- _ABOUT THIS TASK_:
Repeat the entire listing below exactly.

- _GIVEN RECORDS_:
/-- Every change is acknowledged (R348 step 3): HANDOFF goes out, the entries become STANDBY, their directory records are kept as the
twin's, and an alias is withdrawn (R349). -/
def handoffComplete (s : State) : State :=
  if !s.res.twin.handingOff || !(twinUp s) || !(handoffQuiet s) then s
  else
    let rs := ((validRegions s).map (regionOf s)).filter (handRegion s)
    let gone (l : Nat) : Bool := rs.any fun r => r.holds (l * 128)
    let recs := s.homes.dir.filter fun r => gone r.line
    let s := emit s (.twin .handoff)
    let s := forEach recs s fun s r => setDirBits s r.line 0
    let s := { s with homes := { s.homes with dir := s.homes.dir.filter (fun r => !(gone r.line)),
                                              standbyDir := s.homes.standbyDir ++ recs } }
    let s := noteDir (noteDir s 0) 1
    let s := forEach rs s fun s r => setBitOf s (HOM_REGION r.i 0) 23 true
    let s := setTwin s { s.res.twin with handingOff := false, stage := 0, taken := [] }
    if aliasActive s then setAlias (setBitOf s FLT_STATUS 8 false) false else s

/-- A HANDOFF arrives (R348): the link is in service, so the regions are synchronised unless a resynchronisation is under way or the
entries differ. -/
def handoffReceived (s : State) : State :=
  startTakeover (setTwin s { s.res.twin with syncAtLoss := !s.res.twin.peerResync && !s.res.twin.mismatch })

/-! ## Fault queue and ring (R360-R367) -/

/-- The 32 bytes of a record (R360). -/
def recBytes (r : FaultRec) : List Byte :=
  leBytes 8 r.stamp ++ leBytes 2 r.code.toNat ++ leBytes 1 r.severity.val ++ leBytes 1 r.source.val ++ leBytes 3 r.epc.toNat ++
  leBytes 1 (b2n r.lostBefore) ++ leBytes 16 r.details.toNat

/-- The oldest record the ring admits with no earlier record of its own source in the queue (R363). -/
def drainChoice (free : Nat) : List FaultRec → List FaultRec → Option FaultRec
  | _, [] => none
  | before, r :: rs =>
    if faultRoom r.severity.val ≤ free && !(before.any fun b => b.source == r.source) then some r else drainChoice free (before ++ [r]) rs

/-- Free entries of the ring. -/
def ringFree (s : State) : Nat := 65536 - (rd s FLT_RING_HEAD + 2 ^ 32 - rd s FLT_RING_TAIL) % 2 ^ 32

/-- Write the next admissible record to the ring: a WRITE_MASK of its 32 bytes from Unit 0 to Unit 1 (R362). -/
def drainOne (s : State) : State :=
  if !(bitOf s FLT_RING_CFG 0) || s.res.ringWrite.isSome then s
  else match drainChoice (ringFree s) [] s.res.queue with
    | none => s
    | some r =>
      let at_ := rd64 s FLT_RING_BASE + 32 * (rd s FLT_RING_HEAD % 65536)
      let i := at_ % 128
      let mask := (2 ^ 32 - 1) * 2 ^ i
      let p := { mkPkt opWRITE_MASK 1 (myEpc s 1) (myEpc s 0) (opfM (at_ / 128 * 128) 0 0 0 0)
          (leBytes 16 mask ++ splice (List.replicate 128 0) i (recBytes r)) with regionKey := regionKeyAt s at_ }
      issue { s with res := { s.res with ringWrite := some r, ringRetryAt := 0 } } p .ring none

/-- FAULT_QUEUE_DRAIN: not while a failed write waits for its retry. -/
def queueDrain (s : State) : State := if s.res.ringRetryAt ≠ 0 then s else drainOne s

/-- RING_WRITE_RETRY: 1 ms after a ring write that did not complete OK. -/
def ringRetry (s : State) : State := if s.res.ringRetryAt ≠ 0 && s.res.ringRetryAt ≤ s.now then drainOne s else s

/-- The ring write's answer: OK moves the record into the ring; another status leaves it in the queue for 1 ms. -/
def ringAnswered (s : State) (status : Nat) : State :=
  match s.res.ringWrite with
  | none => s
  | some r =>
    if status = stOK then
      let s := { s with res := { s.res with ringWrite := none, queue := s.res.queue.erase r } }
      noteQueue (wr s FLT_RING_HEAD ((rd s FLT_RING_HEAD + 1) % 2 ^ 32))
    else { s with res := { s.res with ringWrite := none, ringRetryAt := s.now + 1000000 } }

/-- POP (R367): removes the oldest queued record, unless the ring is enabled. -/
def queuePop (s : State) : State :=
  if bitOf s FLT_RING_CFG 0 then s else noteQueue { s with res := { s.res with queue := s.res.queue.drop 1 } }

/-- A write of FLT_RING_TAIL (R367). -/
def ringTailWrite (s : State) (v : Nat) : State :=
  if (rd s FLT_RING_HEAD + 2 ^ 32 - v % 2 ^ 32) % 2 ^ 32 ≤ 65536 then wr s FLT_RING_TAIL v else s

/-- Clearing LOST clears COUNT and MAX_SEV too (R367). -/
def ovfClear (s : State) (source : Nat) : State := wr s (FLT_OVF source) 0

/-! ## Group changes (R308) -/

/-- A change of a group's entries waits for its steps to close. -/
def queueChange (s : State) (g : Nat) (words : List (Nat × Word)) (owner : DrainOwner) : State :=
  noteGState { s with coll := { s.coll with changes := s.coll.changes ++ [{ g := g, words := words, since := s.now, owner := owner }] } } g

/-- STARTs held for a group go on, in order. -/
def releaseStarts (s : State) (g : Nat) : State :=
  let mine := s.coll.heldStarts.filter fun h => h.1 == g
  let s := { s with coll := { s.coll with heldStarts := s.coll.heldStarts.filter fun h => h.1 != g } }
  forEach mine s fun s (g, i, step) => trigStart s g i step

/-- First free entry of FLT_RETIRED. -/
def freeRetired (s : State) : Option Nat := (List.range 64).find? fun r => !(bitOf s (FLT_RETIRED r) 24)

/-- Retire a swapped seat, and write MEMBER_SWAPPED (R357). -/
def retireSeat (s : State) (e : Epc) : State :=
  let e := epcWithUnit e 0
  if (List.range 64).any fun r => bitOf s (FLT_RETIRED r) 24 && fldOf s (FLT_RETIRED r) 23 0 == e.toNat then s
  else match freeRetired s with
    | some r => fault (ev (wr s (FLT_RETIRED r) (e.toNat + 2 ^ 24)) 2031 1) 0x0708 3 1 e 0
    | none => fault s 0x0709 3 1 e 0

/-- A word is a member's or owner's entry, or one of the group's words. -/
def isMemberWord (off : Nat) : Bool := decide (COL_MEMBER 0 ≤ off) && decide (off < COL_MEMBER 524288)

/-- The seats a change swaps out for a spare in use. -/
def swappedSeats (s : State) (words : List (Nat × Word)) : List Epc :=
  words.filterMap fun (o, v) =>
    let old : Epc := BitVec.ofNat 24 (fldOf s o 23 0)
    if isMemberWord o && old.toNat != v.toNat % 2 ^ 24 && isLocalSeat s old &&
        (List.range 32).any (fun q => bitOf s (FLT_SPARE q) 24 && bitOf s (FLT_SPARE q) 25 && fldOf s (FLT_SPARE q) 23 0 == v.toNat % 2 ^ 24)
    then some old else none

- _REPLY_:
/-- Every change is acknowledged (R348 step 3): HANDOFF goes out, the entries become STANDBY, their directory records are kept as the
twin's, and an alias is withdrawn (R349). -/
def handoffComplete (s : State) : State :=
  if !s.res.twin.handingOff || !(twinUp s) || !(handoffQuiet s) then s
  else
    let rs := ((validRegions s).map (regionOf s)).filter (handRegion s)
    let gone (l : Nat) : Bool := rs.any fun r => r.holds (l * 128)
    let recs := s.homes.dir.filter fun r => gone r.line
    let s := emit s (.twin .handoff)
    let s := forEach recs s fun s r => setDirBits s r.line 0
    let s := { s with homes := { s.homes with dir := s.homes.dir.filter (fun r => !(gone r.line)),
                                              standbyDir := s.homes.standbyDir ++ recs } }
    let s := noteDir (noteDir s 0) 1
    let s := forEach rs s fun s r => setBitOf s (HOM_REGION r.i 0) 23 true
    let s := setTwin s { s.res.twin with handingOff := false, stage := 0, taken := [] }
    if aliasActive s then setAlias (setBitOf s FLT_STATUS 8 false) false else s

/-- A HANDOFF arrives (R348): the link is in service, so the regions are synchronised unless a resynchronisation is under way or the
entries differ. -/
def handoffReceived (s : State) : State :=
  startTakeover (setTwin s { s.res.twin with syncAtLoss := !s.res.twin.peerResync && !s.res.twin.mismatch })

/-! ## Fault queue and ring (R360-R367) -/

/-- The 32 bytes of a record (R360). -/
def recBytes (r : FaultRec) : List Byte :=
  leBytes 8 r.stamp ++ leBytes 2 r.code.toNat ++ leBytes 1 r.severity.val ++ leBytes 1 r.source.val ++ leBytes 3 r.epc.toNat ++
  leBytes 1 (b2n r.lostBefore) ++ leBytes 16 r.details.toNat

/-- The oldest record the ring admits with no earlier record of its own source in the queue (R363). -/
def drainChoice (free : Nat) : List FaultRec → List FaultRec → Option FaultRec
  | _, [] => none
  | before, r :: rs =>
    if faultRoom r.severity.val ≤ free && !(before.any fun b => b.source == r.source) then some r else drainChoice free (before ++ [r]) rs

/-- Free entries of the ring. -/
def ringFree (s : State) : Nat := 65536 - (rd s FLT_RING_HEAD + 2 ^ 32 - rd s FLT_RING_TAIL) % 2 ^ 32

/-- Write the next admissible record to the ring: a WRITE_MASK of its 32 bytes from Unit 0 to Unit 1 (R362). -/
def drainOne (s : State) : State :=
  if !(bitOf s FLT_RING_CFG 0) || s.res.ringWrite.isSome then s
  else match drainChoice (ringFree s) [] s.res.queue with
    | none => s
    | some r =>
      let at_ := rd64 s FLT_RING_BASE + 32 * (rd s FLT_RING_HEAD % 65536)
      let i := at_ % 128
      let mask := (2 ^ 32 - 1) * 2 ^ i
      let p := { mkPkt opWRITE_MASK 1 (myEpc s 1) (myEpc s 0) (opfM (at_ / 128 * 128) 0 0 0 0)
          (leBytes 16 mask ++ splice (List.replicate 128 0) i (recBytes r)) with regionKey := regionKeyAt s at_ }
      issue { s with res := { s.res with ringWrite := some r, ringRetryAt := 0 } } p .ring none

/-- FAULT_QUEUE_DRAIN: not while a failed write waits for its retry. -/
def queueDrain (s : State) : State := if s.res.ringRetryAt ≠ 0 then s else drainOne s

/-- RING_WRITE_RETRY: 1 ms after a ring write that did not complete OK. -/
def ringRetry (s : State) : State := if s.res.ringRetryAt ≠ 0 && s.res.ringRetryAt ≤ s.now then drainOne s else s

/-- The ring write's answer: OK moves the record into the ring; another status leaves it in the queue for 1 ms. -/
def ringAnswered (s : State) (status : Nat) : State :=
  match s.res.ringWrite with
  | none => s
  | some r =>
    if status = stOK then
      let s := { s with res := { s.res with ringWrite := none, queue := s.res.queue.erase r } }
      noteQueue (wr s FLT_RING_HEAD ((rd s FLT_RING_HEAD + 1) % 2 ^ 32))
    else { s with res := { s.res with ringWrite := none, ringRetryAt := s.now + 1000000 } }

/-- POP (R367): removes the oldest queued record, unless the ring is enabled. -/
def queuePop (s : State) : State :=
  if bitOf s FLT_RING_CFG 0 then s else noteQueue { s with res := { s.res with queue := s.res.queue.drop 1 } }

/-- A write of FLT_RING_TAIL (R367). -/
def ringTailWrite (s : State) (v : Nat) : State :=
  if (rd s FLT_RING_HEAD + 2 ^ 32 - v % 2 ^ 32) % 2 ^ 32 ≤ 65536 then wr s FLT_RING_TAIL v else s

/-- Clearing LOST clears COUNT and MAX_SEV too (R367). -/
def ovfClear (s : State) (source : Nat) : State := wr s (FLT_OVF source) 0

/-! ## Group changes (R308) -/

/-- A change of a group's entries waits for its steps to close. -/
def queueChange (s : State) (g : Nat) (words : List (Nat × Word)) (owner : DrainOwner) : State :=
  noteGState { s with coll := { s.coll with changes := s.coll.changes ++ [{ g := g, words := words, since := s.now, owner := owner }] } } g

/-- STARTs held for a group go on, in order. -/
def releaseStarts (s : State) (g : Nat) : State :=
  let mine := s.coll.heldStarts.filter fun h => h.1 == g
  let s := { s with coll := { s.coll with heldStarts := s.coll.heldStarts.filter fun h => h.1 != g } }
  forEach mine s fun s (g, i, step) => trigStart s g i step

/-- First free entry of FLT_RETIRED. -/
def freeRetired (s : State) : Option Nat := (List.range 64).find? fun r => !(bitOf s (FLT_RETIRED r) 24)

/-- Retire a swapped seat, and write MEMBER_SWAPPED (R357). -/
def retireSeat (s : State) (e : Epc) : State :=
  let e := epcWithUnit e 0
  if (List.range 64).any fun r => bitOf s (FLT_RETIRED r) 24 && fldOf s (FLT_RETIRED r) 23 0 == e.toNat then s
  else match freeRetired s with
    | some r => fault (ev (wr s (FLT_RETIRED r) (e.toNat + 2 ^ 24)) 2031 1) 0x0708 3 1 e 0
    | none => fault s 0x0709 3 1 e 0

/-- A word is a member's or owner's entry, or one of the group's words. -/
def isMemberWord (off : Nat) : Bool := decide (COL_MEMBER 0 ≤ off) && decide (off < COL_MEMBER 524288)

/-- The seats a change swaps out for a spare in use. -/
def swappedSeats (s : State) (words : List (Nat × Word)) : List Epc :=
  words.filterMap fun (o, v) =>
    let old : Epc := BitVec.ofNat 24 (fldOf s o 23 0)
    if isMemberWord o && old.toNat != v.toNat % 2 ^ 24 && isLocalSeat s old &&
        (List.range 32).any (fun q => bitOf s (FLT_SPARE q) 24 && bitOf s (FLT_SPARE q) 25 && fldOf s (FLT_SPARE q) 23 0 == v.toNat % 2 ^ 24)
    then some old else none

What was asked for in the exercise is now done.